Content starts

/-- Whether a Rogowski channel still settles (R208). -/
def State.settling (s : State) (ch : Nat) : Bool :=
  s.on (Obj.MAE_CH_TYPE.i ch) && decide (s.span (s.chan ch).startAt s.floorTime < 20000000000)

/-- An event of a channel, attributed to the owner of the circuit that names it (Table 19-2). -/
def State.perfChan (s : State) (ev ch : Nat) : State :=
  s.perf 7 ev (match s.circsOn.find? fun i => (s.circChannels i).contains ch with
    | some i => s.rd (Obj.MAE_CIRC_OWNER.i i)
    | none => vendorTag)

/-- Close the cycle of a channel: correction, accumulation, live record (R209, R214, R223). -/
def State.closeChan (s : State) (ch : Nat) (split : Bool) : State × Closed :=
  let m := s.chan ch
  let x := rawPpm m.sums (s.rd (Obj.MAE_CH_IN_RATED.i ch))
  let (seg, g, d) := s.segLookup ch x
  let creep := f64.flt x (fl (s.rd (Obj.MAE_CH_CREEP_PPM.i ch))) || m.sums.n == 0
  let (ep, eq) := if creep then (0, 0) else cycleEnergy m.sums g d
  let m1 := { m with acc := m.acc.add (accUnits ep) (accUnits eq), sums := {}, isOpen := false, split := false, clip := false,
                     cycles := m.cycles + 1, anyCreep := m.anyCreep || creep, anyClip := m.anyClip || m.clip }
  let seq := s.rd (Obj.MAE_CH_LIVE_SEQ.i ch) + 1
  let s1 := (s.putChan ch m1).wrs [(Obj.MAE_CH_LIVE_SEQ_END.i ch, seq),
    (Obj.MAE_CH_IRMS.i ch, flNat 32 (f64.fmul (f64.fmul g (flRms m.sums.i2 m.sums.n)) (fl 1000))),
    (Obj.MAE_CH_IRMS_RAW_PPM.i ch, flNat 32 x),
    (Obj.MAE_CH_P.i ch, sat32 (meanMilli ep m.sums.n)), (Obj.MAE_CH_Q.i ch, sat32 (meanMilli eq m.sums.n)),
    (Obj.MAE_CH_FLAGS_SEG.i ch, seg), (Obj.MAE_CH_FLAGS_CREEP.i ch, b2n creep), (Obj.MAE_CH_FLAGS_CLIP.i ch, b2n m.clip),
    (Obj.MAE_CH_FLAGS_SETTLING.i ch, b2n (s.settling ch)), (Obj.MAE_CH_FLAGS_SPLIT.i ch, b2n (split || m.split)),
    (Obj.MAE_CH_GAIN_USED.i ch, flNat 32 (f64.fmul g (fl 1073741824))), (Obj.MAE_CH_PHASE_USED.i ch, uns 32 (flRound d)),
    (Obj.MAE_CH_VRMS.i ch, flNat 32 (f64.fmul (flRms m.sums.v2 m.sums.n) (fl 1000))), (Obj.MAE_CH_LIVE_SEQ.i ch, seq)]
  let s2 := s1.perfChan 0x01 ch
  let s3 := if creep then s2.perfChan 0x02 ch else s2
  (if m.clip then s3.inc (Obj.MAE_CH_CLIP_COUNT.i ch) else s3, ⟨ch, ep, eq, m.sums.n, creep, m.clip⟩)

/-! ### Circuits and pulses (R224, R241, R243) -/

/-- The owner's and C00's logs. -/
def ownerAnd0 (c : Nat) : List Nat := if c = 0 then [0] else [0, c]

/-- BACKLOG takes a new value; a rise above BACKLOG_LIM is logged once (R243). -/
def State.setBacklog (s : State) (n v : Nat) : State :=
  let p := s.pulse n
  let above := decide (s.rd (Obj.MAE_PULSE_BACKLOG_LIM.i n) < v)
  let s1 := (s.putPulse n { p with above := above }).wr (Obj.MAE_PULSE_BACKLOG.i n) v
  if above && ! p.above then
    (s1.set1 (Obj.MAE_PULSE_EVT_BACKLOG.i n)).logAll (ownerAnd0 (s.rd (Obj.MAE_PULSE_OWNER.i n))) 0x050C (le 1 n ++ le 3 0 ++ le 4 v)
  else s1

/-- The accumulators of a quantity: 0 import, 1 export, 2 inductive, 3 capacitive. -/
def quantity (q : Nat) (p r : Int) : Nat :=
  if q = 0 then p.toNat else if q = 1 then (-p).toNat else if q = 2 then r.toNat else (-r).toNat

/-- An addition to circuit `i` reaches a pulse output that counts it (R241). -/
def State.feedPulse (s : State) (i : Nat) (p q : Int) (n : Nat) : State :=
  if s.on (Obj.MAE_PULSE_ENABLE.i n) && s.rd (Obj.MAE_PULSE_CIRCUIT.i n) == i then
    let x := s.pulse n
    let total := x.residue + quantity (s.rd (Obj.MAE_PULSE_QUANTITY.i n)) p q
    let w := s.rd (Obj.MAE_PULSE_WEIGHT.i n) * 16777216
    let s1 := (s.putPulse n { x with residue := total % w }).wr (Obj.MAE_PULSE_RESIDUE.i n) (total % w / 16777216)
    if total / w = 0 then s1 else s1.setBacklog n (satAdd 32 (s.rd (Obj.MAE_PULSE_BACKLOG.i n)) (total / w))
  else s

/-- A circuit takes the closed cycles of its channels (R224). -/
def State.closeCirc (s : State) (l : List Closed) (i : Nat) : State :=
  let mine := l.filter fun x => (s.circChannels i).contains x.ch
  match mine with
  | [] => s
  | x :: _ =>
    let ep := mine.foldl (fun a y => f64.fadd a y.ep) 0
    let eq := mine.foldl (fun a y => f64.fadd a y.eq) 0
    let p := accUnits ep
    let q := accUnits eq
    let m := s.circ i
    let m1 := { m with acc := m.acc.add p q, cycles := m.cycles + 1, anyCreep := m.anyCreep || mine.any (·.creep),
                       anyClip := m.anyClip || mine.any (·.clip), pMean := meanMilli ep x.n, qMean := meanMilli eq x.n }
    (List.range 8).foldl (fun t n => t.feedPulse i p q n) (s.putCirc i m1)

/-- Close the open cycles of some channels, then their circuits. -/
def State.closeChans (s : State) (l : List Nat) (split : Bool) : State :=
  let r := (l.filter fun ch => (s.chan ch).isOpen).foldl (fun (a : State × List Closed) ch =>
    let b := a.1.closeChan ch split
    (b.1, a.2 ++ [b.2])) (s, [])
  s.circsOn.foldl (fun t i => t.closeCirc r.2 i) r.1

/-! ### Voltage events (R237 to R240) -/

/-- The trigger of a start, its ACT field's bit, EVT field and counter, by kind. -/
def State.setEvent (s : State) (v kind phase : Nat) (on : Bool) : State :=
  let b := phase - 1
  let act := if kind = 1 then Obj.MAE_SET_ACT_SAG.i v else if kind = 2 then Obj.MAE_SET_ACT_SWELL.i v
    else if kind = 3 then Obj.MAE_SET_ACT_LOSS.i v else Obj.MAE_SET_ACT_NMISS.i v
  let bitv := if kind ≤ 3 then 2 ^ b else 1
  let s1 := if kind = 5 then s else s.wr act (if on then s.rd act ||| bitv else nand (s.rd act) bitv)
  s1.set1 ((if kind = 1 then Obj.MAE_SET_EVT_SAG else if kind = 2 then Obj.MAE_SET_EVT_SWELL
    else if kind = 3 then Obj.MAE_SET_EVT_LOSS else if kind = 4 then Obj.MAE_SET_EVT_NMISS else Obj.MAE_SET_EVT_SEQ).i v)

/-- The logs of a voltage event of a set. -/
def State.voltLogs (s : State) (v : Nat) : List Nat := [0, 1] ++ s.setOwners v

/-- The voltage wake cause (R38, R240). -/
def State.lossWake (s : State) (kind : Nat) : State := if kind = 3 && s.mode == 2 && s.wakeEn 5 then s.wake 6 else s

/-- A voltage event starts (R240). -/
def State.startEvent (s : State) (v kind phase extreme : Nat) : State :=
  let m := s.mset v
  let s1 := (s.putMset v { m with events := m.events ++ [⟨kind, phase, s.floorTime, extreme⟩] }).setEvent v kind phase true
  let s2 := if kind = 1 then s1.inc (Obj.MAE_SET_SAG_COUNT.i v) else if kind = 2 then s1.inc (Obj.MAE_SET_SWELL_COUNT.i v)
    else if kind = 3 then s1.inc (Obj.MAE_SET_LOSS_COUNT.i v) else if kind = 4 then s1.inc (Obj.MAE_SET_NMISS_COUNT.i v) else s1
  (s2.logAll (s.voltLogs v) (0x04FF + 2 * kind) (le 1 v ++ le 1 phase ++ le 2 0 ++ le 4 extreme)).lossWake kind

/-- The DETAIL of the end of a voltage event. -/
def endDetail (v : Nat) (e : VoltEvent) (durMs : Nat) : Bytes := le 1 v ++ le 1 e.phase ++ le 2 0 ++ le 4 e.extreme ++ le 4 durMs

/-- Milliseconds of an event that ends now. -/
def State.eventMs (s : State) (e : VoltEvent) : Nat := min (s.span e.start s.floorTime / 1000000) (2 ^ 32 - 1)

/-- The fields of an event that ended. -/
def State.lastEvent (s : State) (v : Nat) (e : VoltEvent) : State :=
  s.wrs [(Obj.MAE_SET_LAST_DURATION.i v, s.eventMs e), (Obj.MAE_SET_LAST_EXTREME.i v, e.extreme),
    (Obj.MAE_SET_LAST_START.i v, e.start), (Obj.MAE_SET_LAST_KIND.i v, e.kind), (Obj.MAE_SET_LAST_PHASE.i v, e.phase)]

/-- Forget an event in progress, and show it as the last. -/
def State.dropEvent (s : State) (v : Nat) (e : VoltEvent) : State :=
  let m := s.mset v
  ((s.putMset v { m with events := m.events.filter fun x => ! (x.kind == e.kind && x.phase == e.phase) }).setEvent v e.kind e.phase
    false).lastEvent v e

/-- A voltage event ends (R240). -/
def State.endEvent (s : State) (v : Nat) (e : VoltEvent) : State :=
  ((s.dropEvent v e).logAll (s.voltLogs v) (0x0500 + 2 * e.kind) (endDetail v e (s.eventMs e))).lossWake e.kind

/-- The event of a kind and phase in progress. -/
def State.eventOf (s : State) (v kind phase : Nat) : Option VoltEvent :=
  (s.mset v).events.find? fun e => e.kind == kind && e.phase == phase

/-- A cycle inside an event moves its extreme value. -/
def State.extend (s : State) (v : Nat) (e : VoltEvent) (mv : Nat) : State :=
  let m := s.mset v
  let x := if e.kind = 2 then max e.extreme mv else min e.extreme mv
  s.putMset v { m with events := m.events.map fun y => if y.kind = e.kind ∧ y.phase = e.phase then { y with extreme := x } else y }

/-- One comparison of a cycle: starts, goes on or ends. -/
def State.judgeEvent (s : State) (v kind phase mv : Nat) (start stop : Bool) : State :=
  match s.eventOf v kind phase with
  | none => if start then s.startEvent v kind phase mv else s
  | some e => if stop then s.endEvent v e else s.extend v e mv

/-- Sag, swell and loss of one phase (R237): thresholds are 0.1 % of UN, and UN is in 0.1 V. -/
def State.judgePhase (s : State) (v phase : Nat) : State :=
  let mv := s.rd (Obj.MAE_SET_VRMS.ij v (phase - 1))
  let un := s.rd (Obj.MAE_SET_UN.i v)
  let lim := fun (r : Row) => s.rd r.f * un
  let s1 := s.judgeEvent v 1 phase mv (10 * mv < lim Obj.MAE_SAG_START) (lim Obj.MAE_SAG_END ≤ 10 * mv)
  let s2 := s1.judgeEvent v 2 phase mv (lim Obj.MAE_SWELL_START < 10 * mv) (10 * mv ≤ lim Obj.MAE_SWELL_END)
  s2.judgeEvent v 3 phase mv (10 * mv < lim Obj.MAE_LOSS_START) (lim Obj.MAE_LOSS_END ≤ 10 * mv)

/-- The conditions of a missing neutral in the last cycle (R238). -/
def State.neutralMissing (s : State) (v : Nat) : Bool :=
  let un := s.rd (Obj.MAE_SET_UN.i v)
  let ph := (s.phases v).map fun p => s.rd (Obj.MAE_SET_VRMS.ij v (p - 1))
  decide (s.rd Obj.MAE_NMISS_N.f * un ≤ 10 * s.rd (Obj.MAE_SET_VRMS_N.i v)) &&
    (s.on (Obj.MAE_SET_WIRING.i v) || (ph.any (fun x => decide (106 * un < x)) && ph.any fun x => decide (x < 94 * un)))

Content ends

> **What you are asked to do**
Please find every line in the listing that holds the string "anyClip" and copy it.

> **Exercise output**
                     cycles := m.cycles + 1, anyCreep := m.anyCreep || creep, anyClip := m.anyClip || m.clip }
                       anyClip := m.anyClip || mine.any (·.clip), pMean := meanMilli ep x.n, qMean := meanMilli eq x.n }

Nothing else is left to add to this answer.